Literature DB >> 8434892

Mammalian brain substrates of aversive classical conditioning.

D G Lavond1, J J Kim, R F Thompson.   

Abstract

In this review, we have examined recent studies that have successfully identified neural circuits necessary for nonspecific and specific conditioned responses. This success is due in large part to the advantages of the classical conditioning paradigm for controlling stimuli and responses. Clearly, this research does not attempt to account for all forms of memory. The power of this approach is demonstrated by the distinction between essential and nonessential memory traces or engrams. Essential memory traces represent the circuitry responsible for forming the association in classical conditioning. Nonessential memory traces do not represent the essential association, but they are important for facilitating, adapting, and modifying the final performance of the learned behavior. The search for the engram for any learned behavior has been viewed with skepticism by some investigators who quote Karl Lashley: "This series of experiments has yielded a good bit of information about what and where the memory is not. It has discovered nothing directly of the real nature of the engram" (1950, pp. 477-78).

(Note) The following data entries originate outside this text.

/-! ### `addReg` -/

@[simp] theorem State.addReg_pins (k n : Nat) : (s.addReg k n).pins = s.pins := rfl
@[simp] theorem State.addReg_mode (k n : Nat) : (s.addReg k n).mode = s.mode := rfl
@[simp] theorem State.addReg_clock (k n : Nat) : (s.addReg k n).clock = s.clock := rfl
@[simp] theorem State.addReg_tick (k n : Nat) : (s.addReg k n).tick = s.tick := rfl
@[simp] theorem State.addReg_power (k n : Nat) : (s.addReg k n).power = s.power := rfl
@[simp] theorem State.addReg_ev (k n : Nat) : (s.addReg k n).ev = s.ev := rfl
@[simp] theorem State.addReg_belay (k n : Nat) : (s.addReg k n).belay = s.belay := rfl
@[simp] theorem State.addReg_stage (k n : Nat) : (s.addReg k n).stage = s.stage := rfl
@[simp] theorem State.addReg_ctl (k n : Nat) : (s.addReg k n).ctl = s.ctl := rfl
@[simp] theorem State.addReg_xfer (k n : Nat) : (s.addReg k n).xfer = s.xfer := rfl
@[simp] theorem State.addReg_lcl (k n : Nat) : (s.addReg k n).lcl = s.lcl := rfl
@[simp] theorem State.addReg_report (k n : Nat) : (s.addReg k n).report = s.report := rfl
@[simp] theorem State.addReg_topo (k n : Nat) : (s.addReg k n).topo = s.topo := rfl
@[simp] theorem State.addReg_fw (k n : Nat) : (s.addReg k n).fw = s.fw := rfl
@[simp] theorem State.addReg_cairn (k n : Nat) : (s.addReg k n).cairn = s.cairn := rfl
@[simp] theorem State.addReg_part (k n : Nat) : (s.addReg k n).part = s.part := rfl
@[simp] theorem State.addReg_ports (k n : Nat) : (s.addReg k n).ports = s.ports := rfl
@[simp] theorem State.addReg_q (k n : Nat) : (s.addReg k n).q = s.q := rfl
@[simp] theorem State.addReg_rope (k n : Nat) : (s.addReg k n).rope = s.rope := rfl
@[simp] theorem State.addReg_inj (k n : Nat) : (s.addReg k n).inj = s.inj := rfl
@[simp] theorem State.addReg_host (k n : Nat) : (s.addReg k n).host = s.host := rfl
@[simp] theorem State.addReg_ptp (k n : Nat) : (s.addReg k n).ptp = s.ptp := rfl
@[simp] theorem State.addReg_tio (k n : Nat) : (s.addReg k n).tio = s.tio := rfl
@[simp] theorem State.addReg_sched (k n : Nat) : (s.addReg k n).sched = s.sched := rfl
@[simp] theorem State.addReg_carabs (k n : Nat) : (s.addReg k n).carabs = s.carabs := rfl
@[simp] theorem State.addReg_arb (k n : Nat) : (s.addReg k n).arb = s.arb := rfl
@[simp] theorem State.addReg_mem (k n : Nat) : (s.addReg k n).mem = s.mem := rfl
@[simp] theorem State.addReg_comp (k n : Nat) : (s.addReg k n).comp = s.comp := rfl
@[simp] theorem State.addReg_buf (k n : Nat) : (s.addReg k n).buf = s.buf := rfl
@[simp] theorem State.addReg_sacn (k n : Nat) : (s.addReg k n).sacn = s.sacn := rfl
@[simp] theorem State.addReg_egress (k n : Nat) : (s.addReg k n).egress = s.egress := rfl
@[simp] theorem State.addReg_fbx (k n : Nat) : (s.addReg k n).fbx = s.fbx := rfl
@[simp] theorem State.addReg_cal (k n : Nat) : (s.addReg k n).cal = s.cal := rfl
@[simp] theorem State.addReg_flash (k n : Nat) : (s.addReg k n).flash = s.flash := rfl
@[simp] theorem State.addReg_sent (k n : Nat) : (s.addReg k n).sent = s.sent := rfl
@[simp] theorem State.addReg_freeCount (k n : Nat) : (s.addReg k n).freeCount = s.freeCount := rfl
@[simp] theorem State.addReg_oracle (k n : Nat) : (s.addReg k n).oracle = s.oracle := rfl
@[simp] theorem State.addReg_pending (k n : Nat) : (s.addReg k n).pending = s.pending := rfl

However, these authors neglect to quote Lashley fully, for even he was less pessimistic about that search than in normally recognized. He continued, "I sometimes feel, in reviewing the evidence on the localization of the memory trace, that the necessary conclusion is that learning just is not possible. It is difficult to conceive of a mechanism which can satisfy the conditions set for it. Nevertheless, in spite of such evidence against it, learning does sometimes occur" (1950, pp. 477-78, emphasis added). Learning does indeed occur, and its neurobiological substrates can be localized.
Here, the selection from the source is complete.